A ocorrência deste estranho facto já remonta ao século
XIX, chegando a merecer as atenções de escritores como Júlio
Verne, que no clássico "Vinte Mil Léguas Submarinas" caracterizou
aquela água que «brilhava na escuridão» como um
«mar de leite» .
Após a publicação das imagens, o "mar fluorescente"
ao largo da costa africana voltou a intrigar os cientistas quanto à
explicação deste fenómeno.
Porém, para Steve Miller, do Laboratório de Investigação
Naval da Califórnia, existe uma explicação plausível.

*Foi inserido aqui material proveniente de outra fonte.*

-- ==== Sys2Proof/Machine/Sheaf.lean ====
section
/-! DEFINITION. The commands of sheaves (R258, R259, R262). -/

namespace Sys2Proof.Machine

/-- SM_SHEAF_STATUS after a command. -/
def State.sheafStatus (s : State) (e : Option Err) : State :=
  s.setReg Reg.SM_SHEAF_STATUS_A (packW [(0, 1), (1, b2n e.isSome), (16, (e.map (·.code)).getD 0)])

/-- Whether sheaf `k` passes the checks of R259. -/
def State.sheafOk (s : State) (k : Nat) : Bool :=
  let p := s.shv k Sh.PART
  let a := s.shv k Sh.ARRIVE_SEM
  let home := decide (s.shv k Sh.HOME_DEV = s.self)
  let w := s.row (sheafRow k) 16
  s.partOk p && s.semOf a p && s.semOf (s.shv k Sh.RELEASE_SEM) p && decide (a ≠ s.shv k Sh.RELEASE_SEM) &&
    (s.portOf a).isNone && decide (s.semVal a = 0) && !(s.sm.waits.any fun x => x.sem == a) &&
    !(decide (s.shMask k = 0) && !home) && !(decide (s.shMask k = 0) && decide (s.shv k Sh.DEVICES = 0)) &&
    !(decide (s.shv k Sh.DEVICES ≠ 0) && !home) && (home || s.build.fabric) &&
    rsvd w 0 7 6 && rsvd w 4 31 16 && rsvd w 10 31 12 && rsvd w 13 31 0 && rsvd w 14 31 0 && rsvd w 15 31 0

/-- All arrival state of a sheaf is cleared: ARRIVED, NEXT, DEV_ARRIVED, the source map and its times. -/
def State.clearArrivals (s : State) (k : Nat) : State :=
  let s := (s.setRam64 (sheafRow k + 6) 0).setRam64 (sheafRow k + 8) 0
  (s.setShv k Sh.DEV_ARRIVED 0).updSheafX k fun _ => ⟨k, none, none, []⟩

/-- SM_SHEAF_CMD ARM (R259).  On a damaged port the arm is not applied, and its error is the answer (R422).  A sheaf that is not IDLE is refused (notes/assumptions/16.md). -/
def State.armSheaf (s : State) (k : Nat) : State :=
  if !s.smUp then s
  else
    let a := s.shv k Sh.ARRIVE_SEM
    match s.checkSem a with
    | (s, some e) => s.sheafStatus (some e)
    | (s, none) =>
      if s.shv k Sh.STATE ≠ 0 ∨ !s.sheafOk k then
        (s.reportPlain E.SHEAF_CONFIG (some (s.shv k Sh.PART))).sheafStatus (some E.SHEAF_CONFIG)
      else
        let s := ((s.clearArrivals k).setShv k Sh.GEN 0).setRm (semRow a) Sem.PORT 1
        (s.setShv k Sh.STATE 1).sheafStatus none

/-- A sheaf returns to IDLE (R259). -/
def State.idleSheaf (s : State) (k : Nat) : State :=
  let s := if s.shv k Sh.STATE = 0 then s else s.setRm (semRow (s.shv k Sh.ARRIVE_SEM)) Sem.PORT 0
  (s.clearArrivals k).setShv k Sh.STATE 0

/-- SM_SHEAF_CMD DISARM. -/
def State.disarmSheaf (s : State) (k : Nat) : State := if !s.smUp then s else (s.idleSheaf k).sheafStatus none

/-- SM_SHEAF_CMD CLEAR_FAULT: DISARM restricted to FAULTED. -/
def State.clearSheaf (s : State) (k : Nat) : State :=
  if !s.smUp then s else (if s.shv k Sh.STATE = 3 then s.idleSheaf k else s).sheafStatus none

/-- SM_SHEAF_CMD by its OP; 0 does nothing. -/
def State.sheafCmd (s : State) (k op : Nat) : State :=
  match op with
  | 1 => s.armSheaf k
  | 2 => s.disarmSheaf k
  | 3 => s.clearSheaf k
  | _ => s

/-- SHEAF_ARM. -/
def execSheafArm (sheaf : Nat) (s : State) : Host.Outcome State Fault Refusal :=
  .next (s.regInput (.sheafArm sheaf) fun s => s.armSheaf (sheaf % 256))

/-- SHEAF_DISARM. -/
def execSheafDisarm (sheaf : Nat) (s : State) : Host.Outcome State Fault Refusal :=
  .next (s.regInput (.sheafDisarm sheaf) fun s => s.disarmSheaf (sheaf % 256))

/-- SHEAF_CLEAR_FAULT. -/
def execSheafClearFault (sheaf : Nat) (s : State) : Host.Outcome State Fault Refusal :=
  .next (s.regInput (.sheafClearFault sheaf) fun s => s.clearSheaf (sheaf % 256))

/-- SHEAF_TIMEOUT (R262): the generation has not been released within TIMEOUT of its first arrival. -/
def execSheafTimeout (sheaf : Nat) (s : State) : Host.Outcome State Fault Refusal :=
  let k := sheaf % 256
  let t := s.shv k Sh.TIMEOUT
  match (s.sheafX k).firstGc with
  | some g =>
    if (s.shv k Sh.STATE = 1 ∨ s.shv k Sh.STATE = 2) ∧ t ≠ 0 ∧ s.due g (1000 * t) then .next (s.faultSheaf k E.SHEAF_TIMEOUT)
    else .next s
  | none => .next s

end Sys2Proof.Machine
end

Aquele investigador atribuiu a causa deste mistério à
existência um tipo de bactéria (nome científico, Vibrio
harveyi) que vive associada às algas marinhas. Citado pelo "El Mundo",
Miller confirmou que este peculiar brilho nas
águas, visível a 800 Km de distância, pode ser
explicado pela existência de «uma população extraordinariamente
grande destas bactérias» , justificou. Ainda assim, a discussão
em torno deste fenómeno da Natureza promete continuar.